TASK MATERIAL Block Start

-- ==== Sys2Proof/Tests/Slice0.lean ====
section
/-! SUPPORT. The model's own tests: the words of 30_encoding.md R54 written out bit by bit, the WellFormed smoke, single cycles from
the vectors of 95_test_vectors.md (each test names its vector), and one witness per statement that has hypotheses. -/

open Sys2Proof Sys2Proof.Machine

namespace Sys2Proof.Tests

/-! ### Helpers -/

/-- The reset state at another `pc`. -/
def atPc (p : Byte) : State := { State.reset with pc := p }

/-- The reset state with `pc` moved and the bytes laid out from there. -/
def code (p : Byte) (bs : List Byte) : State := placeAtPc bs 0 (atPc p)

/-- Registers set one after the other. -/
def withRegs (rs : List (Reg × Byte)) (s : State) : State := rs.foldl (fun t r => t.setReg r.1 r.2) s

/-- Memory bytes set one after the other. -/
def withMem (ms : List (Byte × Byte)) (s : State) : State := ms.foldl (fun t m => t.writeMem m.1 m.2) s

/-- The state after one cycle. -/
def after (tick : Bool) (s : State) : State :=
  match cycle tick s with
  | .next t => t
  | .fault _ => s
  | .refused _ => s

/-! ### Decoding: every row of R54 (opcode bytes D1), operands by R51 -/

theorem test_decode_hlt : decode [0b00000001] = .ok .hlt [] := by decide
theorem test_decode_ret : decode [0b00010001] = .ok .ret [] := by decide
theorem test_decode_iret : decode [0b00010011] = .ok .iret [] := by decide
theorem test_decode_push : decode [0b01000101, 0b00000110] = .ok (.push 6) [] := by decide
theorem test_decode_pop : decode [0b01000110, 0b00000101] = .ok (.pop 5) [] := by decide
theorem test_decode_prn : decode [0b01000111, 0b00000010] = .ok (.prn 2) [] := by decide
theorem test_decode_pra : decode [0b01001000, 0b00000100] = .ok (.pra 4) [] := by decide
theorem test_decode_call : decode [0b01010000, 0b00000111] = .ok (.call 7) [] := by decide
theorem test_decode_jmp : decode [0b01010100, 0b00000011] = .ok (.jmp 3) [] := by decide
theorem test_decode_ldi : decode [0b10000010, 0b00000001, 0b10000001] = .ok (.ldi 1 0x81) [] := by decide
theorem test_decode_store : decode [0b10000100, 0b00000010, 0b00000101] = .ok (.store 2 5) [] := by decide
theorem test_decode_add : decode [0b10100000, 0b00000110, 0b00000000] = .ok (.add 6 0) [] := by decide
theorem test_decode_mul : decode [0b10100010, 0b00000001, 0b00000100] = .ok (.mul 1 4) [] := by decide
theorem test_decode_cmp : decode [0b10100111, 0b00000111, 0b00000011] = .ok (.cmp 7 3) [] := by decide

/-- X3: 0x83 is no instruction; R55: neither is 0x00. -/
theorem test_decode_unknown :
    decode [0x83, 0, 0] = .reject (.unknownOpcode 0x83) ∧ decode [0, 0, 0] = .reject (.unknownOpcode 0) := by decide

/-- X6: the first bad operand is the one named; D6v: an immediate above 7 is none. -/
theorem test_decode_bad_register :
    decode [0xA0, 9, 0xFF] = .reject (.badRegister 9) ∧ decode [0xA0, 0, 0xFF] = .reject (.badRegister 0xFF) ∧
      decode [0x82, 0, 9] = .ok (.ldi 0 9) [] := by decide

/-- The table's word of LDI R5, 0xFF: bits 7:0 are the opcode, 15:8 the register, 23:16 the immediate. -/
theorem test_decode_table_word :
    decodeTableWord 24 0xFF0582 = some (.ldi 5 0xFF) ∧ decodeTableWord 8 0x01 = some .hlt ∧
      decodeTableWord 8 0xA0 = some (.add 0 0) ∧ decodeTableWord 16 0x0845 = none := by decide

/-! ### WellFormed: every register operand byte is checked (R52, R56), an immediate is not (R53) -/

theorem test_ill_formed_push : ¬ (Instr.push 8).WellFormed := by decide
theorem test_ill_formed_pop : ¬ (Instr.pop 8).WellFormed := by decide
theorem test_ill_formed_prn : ¬ (Instr.prn 255).WellFormed := by decide
theorem test_ill_formed_pra : ¬ (Instr.pra 8).WellFormed := by decide
theorem test_ill_formed_call : ¬ (Instr.call 16).WellFormed := by decide
theorem test_ill_formed_jmp : ¬ (Instr.jmp 8).WellFormed := by decide
theorem test_ill_formed_ldi : ¬ (Instr.ldi 8 0).WellFormed := by decide
theorem test_ill_formed_store : ¬ (Instr.store 8 0).WellFormed ∧ ¬ (Instr.store 0 8).WellFormed := by decide
theorem test_ill_formed_add : ¬ (Instr.add 8 0).WellFormed ∧ ¬ (Instr.add 0 8).WellFormed := by decide
theorem test_ill_formed_mul : ¬ (Instr.mul 8 0).WellFormed ∧ ¬ (Instr.mul 0 8).WellFormed := by decide
theorem test_ill_formed_cmp : ¬ (Instr.cmp 8 0).WellFormed ∧ ¬ (Instr.cmp 0 8).WellFormed := by decide
theorem test_well_formed_ldi : (Instr.ldi 7 255).WellFormed := by decide

/-! ### One cycle of every instruction (95_test_vectors.md section 2) -/

/-- A4: 200 + 100 = 300, and 300 - 256 = 44. -/
theorem test_add_wraps :
    let t := after false (withRegs [(.r2, 200), (.r3, 100)] (code 0 [0xA0, 2, 3]))
    t.reg .r2 = 44 ∧ t.reg .r3 = 100 ∧ t.pc = 3 ∧ t.fl = 0 := by decide

/-- A6: the destination is the first operand. -/
theorem test_add_destination :
    let t := after false (withRegs [(.r0, 7)] (code 0 [0xA0, 1, 0]))
    t.reg .r1 = 7 ∧ t.reg .r0 = 7 := by decide

/-- M3: 255 * 255 = 65025, which is 1 modulo 256. -/
theorem test_mul_wraps : (after false (withRegs [(.r0, 255), (.r1, 255)] (code 0 [0xA2, 0, 1]))).reg .r0 = 1 := by decide

/-- M5: 13 * 20 = 260. -/
theorem test_mul_low_byte : (after false (withRegs [(.r0, 13), (.r1, 20)] (code 0 [0xA2, 0, 1]))).reg .r0 = 4 := by decide

/-- K5: the comparison is unsigned. -/
theorem test_cmp_unsigned : (after false (withRegs [(.r0, 0x80), (.r1, 0x7F)] (code 0 [0xA7, 0, 1]))).fl = 0x01 := by decide

/-- K3: LT is ORed in and nothing is cleared. -/
theorem test_cmp_accumulates :
    (after false { withRegs [(.r0, 3), (.r1, 5)] (code 0 [0xA7, 0, 1]) with fl := 0x03 }).fl = 0x07 := by decide

/-- D3v: SP is an ordinary destination. -/
theorem test_ldi_sp : (after false (code 0 [0x82, 7, 0x80])).regs = ⟨0, 0, 0, 0, 0, 0, 0, 0x80⟩ := by decide

/-- D9v: unsigned. -/
theorem test_prn_255 : (after false (withRegs [(.r2, 255)] (code 0 [0x47, 2]))).out = [.num 255] := by decide

/-- R104, P1: Num(244) is the three characters 2, 4, 4 and a line end. -/
theorem test_render_num : renderTrace [.num 244, .chr 0x41] =
    [.codePoint 50, .codePoint 52, .codePoint 52, .lineEnd, .codePoint 0x41] := by decide

/-- D11v. -/
theorem test_pra : (after false (withRegs [(.r0, 0x41)] (code 0 [0x48, 0]))).out = [.chr 0x41] := by decide

/-- D14v: the first operand holds the address, the second the value. -/
theorem test_store_operands :
    let t := after false (withRegs [(.r0, 0x40), (.r1, 0x99)] (code 0 [0x84, 0, 1]))
    t.readMem 0x40 = 0x99 ∧ t.readMem 0x99 = 0 ∧ t.pc = 3 := by decide

/-- D17v: the next fetch sees the store; it is a HLT. -/
theorem test_store_then_fetch :
    (after false (after false (withRegs [(.r0, 3), (.r1, 1)] (code 0 [0x84, 0, 1])))).runState = .halted := by decide

/-- F9: a JMP at 254 does not advance, so it does not fault. -/
theorem test_jmp_at_254 :
    let t := after false (withRegs [(.r2, 0x10)] (code 0xFE [0x54, 2]))
    t.pc = 0x10 ∧ t.runState = .running := by decide

/-- F3. -/
theorem test_call :
    let t := after false (withRegs [(.r1, 0x20)] (code 6 [0x50, 1]))
    t.readMem 0xF3 = 0x08 ∧ t.reg .sp = 0xF3 ∧ t.pc = 0x20 := by decide

/-- F8: the target is read after the push. -/
theorem test_call_r7 :
    let t := after false (code 0 [0x50, 7])
    t.readMem 0xF3 = 0x02 ∧ t.pc = 0xF3 := by decide

/-- F4: the popped byte stays in memory. -/
theorem test_ret :
    let t := after false (withMem [(0xF3, 0x08)] (withRegs [(.sp, 0xF3)] (code 0x20 [0x11])))
    t.pc = 0x08 ∧ t.reg .sp = 0xF4 ∧ t.readMem 0xF3 = 0x08 := by decide

/-- S4: SP = 0 wraps to 255. -/
theorem test_push_wraps :
    let t := after false (withRegs [(.r0, 0x77), (.sp, 0)] (code 0 [0x45, 0]))
    t.readMem 0xFF = 0x77 ∧ t.reg .sp = 0xFF := by decide

/-- S7: PUSH R7 stores the SP from before the decrement. -/
theorem test_push_r7 : (after false (code 0 [0x45, 7])).readMem 0xF3 = 0xF4 := by decide

/-- S6: SP = 255 wraps to 0. -/
theorem test_pop_wraps :
    let t := after false (withMem [(0xFF, 0x66)] (withRegs [(.sp, 0xFF)] (code 0 [0x46, 0])))
    t.reg .r0 = 0x66 ∧ t.reg .sp = 0 := by decide

/-- S8: the popped value wins over the increment. -/
theorem test_pop_r7 :
    (after false (withMem [(0xF3, 0x80)] (withRegs [(.sp, 0xF3)] (code 0 [0x46, 7])))).reg .sp = 0x80 := by decide

/-- X12: HLT at 255 halts there. -/
theorem test_hlt_at_255 :
    let t := after false (code 0xFF [0x01])
    t.runState = .halted ∧ t.pc = 0xFF ∧ t.faultRecord = none := by decide

/-- I9: the frame of 60_exceptions.md R142's example. -/
def frameState : State :=
  withMem [(0xEC, 0x00), (0xED, 0x01), (0xEE, 0), (0xEF, 0), (0xF0, 0x0F), (0xF1, 0x11), (0xF2, 0xF8), (0xF3, 0x0F)]
    (withRegs [(.sp, 0xEC)] (code 0 [0x13]))

/-- I9. -/
theorem test_iret_idle :
    let t := after false frameState
    t.regs = ⟨0xF8, 0x11, 0x0F, 0, 0, 0x01, 0x00, 0xF4⟩ ∧ t.pc = 0x0F ∧ t.irqState = .idle := by decide

/-- P5, cycle 12: IRET from the handler makes the controller IDLE. -/
theorem test_iret_servicing : (after false { frameState with irqState := .servicing }).irqState = .idle := by decide

/-! ### Faults (95_test_vectors.md 2.8) -/

/-- X2 and P6's record. -/
theorem test_unknown_opcode :
    let t := after false (code 0 [0xFF])
    t.runState = .faulted ∧
      t.faultRecord = some ⟨.unknownOpcode 0 0xFF, 0, 0xFF, some 0, some 0, ⟨0, 0, 0, 0, 0, 0, 0, 0xF4⟩⟩ := by decide

/-- X4: nothing is printed. -/
theorem test_bad_register_prn :
    let t := after false (code 0 [0x47, 8])
    t.faultRecord.map (·.fault) = some (.badRegisterIndex 0 8) ∧ t.out = [] ∧ t.pc = 0 := by decide

/-- X8: the load is done, then the advance faults. -/
theorem test_ldi_at_253 :
    let t := after false (code 0xFD [0x82, 0, 0x55])
    t.faultRecord.map (·.fault) = some (.pcOutOfBounds 256) ∧ t.reg .r0 = 0x55 ∧ t.pc = 0xFD := by decide

/-- X9 and X10: an operand byte past address 255. -/
theorem test_operand_past_the_end :
    (after false (code 0xFE [0x82, 0])).faultRecord.map (·.fault) = some (.pcOutOfBounds 256) ∧
      (after false (code 0xFF [0x82])).faultRecord.map (·.fault) = some (.pcOutOfBounds 256) := by decide

/-- X11: byte 1 is checked before byte 2 is fetched. -/
theorem test_register_before_second_fetch :
    (after false (code 0xFE [0x82, 9])).faultRecord.map (·.fault) = some (.badRegisterIndex 0xFE 9) := by decide

/-- X14: nothing is pushed. -/
theorem test_call_at_254 :
    let t := after false (withRegs [(.r1, 0x20)] (code 0xFE [0x50, 1]))
    t.faultRecord.map (·.fault) = some (.pcOutOfBounds 256) ∧ t.reg .sp = 0xF4 ∧ t.readMem 0xF3 = 0 := by decide

/-- X16: the push stays. -/
theorem test_push_at_254 :
    let t := after false (withRegs [(.r0, 0x2A)] (code 0xFE [0x45, 0]))
    t.runState = .faulted ∧ t.readMem 0xF3 = 0x2A ∧ t.reg .sp = 0xF3 := by decide

/-! ### Interrupts (95_test_vectors.md 2.7) -/

/-- I1: pending and not enabled. -/
theorem test_tick_masked :
    let t := after true (code 0 [0x01])
    t.reg .is = 0x01 ∧ t.runState = .halted ∧ t.reg .sp = 0xF4 := by decide

/-- I3: tick, entry and the handler's first instruction in one cycle. -/
theorem test_tick_enters :
    let t := after true (withRegs [(.im, 1)] (code 0 [0x01]))
    t.reg .is = 0 ∧ t.reg .sp = 0xEC ∧ t.readMem 0xED = 0x01 ∧ t.readMem 0xEC = 0 ∧ t.irqState = .servicing ∧
      t.runState = .halted := by decide

/-- I4: no entry while SERVICING; the bit is set all the same. -/
theorem test_no_nesting :
    let t := after true { withRegs [(.im, 1), (.is, 1)] (code 0 [0x01]) with irqState := .servicing }
    t.reg .is = 0x01 ∧ t.reg .sp = 0xF4 := by decide

/-- I6: the lowest bit set in both masks is taken. -/
theorem test_lowest_first :
    let t := after false (withMem [(0xF9, 0x20), (0xFA, 0x30), (0x20, 1)]
      (withRegs [(.im, 0xFF), (.is, 0x06), (.r0, 0xAA)] (code 0 [0x01])))
    t.pc = 0x20 ∧ t.reg .is = 0x04 ∧ t.readMem 0xF2 = 0xAA ∧ t.readMem 0xEC = 0x04 := by decide

/-- I8: the frame wraps, and the vector is read after the pushes. -/
theorem test_frame_wraps :
    let t := after false (withMem [(0xF8, 0x50), (0x50, 1)] (withRegs [(.im, 1), (.is, 1), (.sp, 4)] (code 0 [0x01])))
    t.reg .sp = 0xFC ∧ t.readMem 0xFD = 0x01 ∧ t.pc = 0x50 ∧ t.runState = .halted := by decide

/-- X22: an entry and then an unknown opcode in one cycle; the entry is kept. -/
theorem test_entry_then_fault :
    let t := after false (withMem [(0xFA, 0x30)] (withRegs [(.im, 0xFF), (.is, 0x04)] (atPc 0)))
    t.faultRecord.map (·.fault) = some (.unknownOpcode 0x30 0) ∧ t.reg .sp = 0xEC ∧ t.irqState = .servicing := by decide

/-! ### The interface -/

/-- The word is stored at `pc` and is what the next cycle runs. -/
theorem test_with_fetch_word :
    (after false (State.reset.withFetchWord 24 0xFF0582)).reg .r5 = 0xFF ∧
      (after false (State.reset.withFetchWord 8 0x01)).runState = .halted := by decide

/-- R160: `reset` puts a used machine back. -/
theorem test_apply_reset : applyReset { code 5 [0x13] with fl := 7, runState := .halted } = State.reset := by decide

/-- P1's image, loaded at address 0 (R26). -/
theorem test_load_image :
    (loadImage [0x82, 0, 8, 0x47, 0, 1] State.reset).map (fun s => (s.readMem 0, s.readMem 3, s.readMem 6)) =
      some (0x82, 0x47, 0) := by decide

/-- R163: no fault record is handed out by a halted machine. -/
theorem test_host_view : hostView (after false (code 0 [0x01])) = (.halted, [], none) := by decide

/-! ### Witnesses: concrete values that meet all the hypotheses of a statement, clause by clause at the ends of their ranges -/

theorem witness_DecodeOfEncodeIsTheInstruction : (Instr.ldi 7 255).WellFormed ∧ (Instr.cmp 0 7).WellFormed := by decide

theorem witness_DecodedBytesAreTheEncoding : decode [0x82, 7, 255, 1] = .ok (.ldi 7 255) [1] := by decide

theorem witness_OtherOpcodeBytesAreUnknown : (0x83 : Byte) ∉
    ([0x01, 0x11, 0x13, 0x45, 0x46, 0x47, 0x48, 0x50, 0x54, 0x82, 0x84, 0xA0, 0xA2, 0xA7] : List Byte) := by decide

theorem witness_LengthIsFixedByTheOpcode :
    decode (0x01 :: []) = .ok .hlt [] ∧ decode (0xA0 :: [7, 0, 1]) = .ok (.add 7 0) [1] := by decide

theorem witness_RegisterBytesAboveSevenAreRejected :
    (0x45 : Byte) ∈ ([0x45, 0x46, 0x47, 0x48, 0x50, 0x54, 0x82, 0x84, 0xA0, 0xA2, 0xA7] : List Byte) ∧
      (0xA7 : Byte) ∈ ([0x84, 0xA0, 0xA2, 0xA7] : List Byte) ∧ 8 ≤ (8 : Byte).toNat ∧ 8 ≤ (255 : Byte).toNat := by decide

/-- The addresses and operand bytes at which the clauses of a format R instruction meet. -/
theorem witness_format_r_clauses :
    (atPc 253).pc.toNat ≤ 253 ∧ (atPc 254).pc.toNat = 254 ∧ (atPc 254).pc.toNat ≤ 254 ∧ (atPc 255).pc.toNat = 255 ∧
      8 ≤ (8 : Byte).toNat := by decide

/-- The addresses and operand bytes at which the clauses of a format RR or RI instruction meet. -/
theorem witness_format_rr_clauses :
    (atPc 252).pc.toNat ≤ 252 ∧ (atPc 253).pc.toNat = 253 ∧ (atPc 253).pc.toNat ≤ 253 ∧ (atPc 254).pc.toNat = 254 ∧
      (atPc 254).pc.toNat ≤ 254 ∧ (atPc 255).pc.toNat = 255 ∧ 8 ≤ (8 : Byte).toNat ∧ (7 : Byte).toNat ≤ 7 := by decide

theorem witness_PushStoresRegisterBelowSp :
    (atPc 253).pc.toNat ≤ 253 ∧ (atPc 254).pc.toNat = 254 ∧ (atPc 255).pc.toNat = 255 := by decide

theorem witness_PopLoadsRegisterFromSp :
    (atPc 253).pc.toNat ≤ 253 ∧ (atPc 254).pc.toNat = 254 ∧ (atPc 255).pc.toNat = 255 := by decide

theorem witness_PrnEmitsNumber :
    (atPc 253).pc.toNat ≤ 253 ∧ (atPc 254).pc.toNat = 254 ∧ (atPc 255).pc.toNat = 255 := by decide

theorem witness_PraEmitsCharacter :
    (atPc 253).pc.toNat ≤ 253 ∧ (atPc 254).pc.toNat = 254 ∧ (atPc 255).pc.toNat = 255 := by decide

TASK MATERIAL Block End

THE TASK:
Look through the lines above and collect those with the word "checked".

EXERCISE ANSWER:
/-! ### WellFormed: every register operand byte is checked (R52, R56), an immediate is not (R53) -/
/-- X11: byte 1 is checked before byte 2 is fetched. -/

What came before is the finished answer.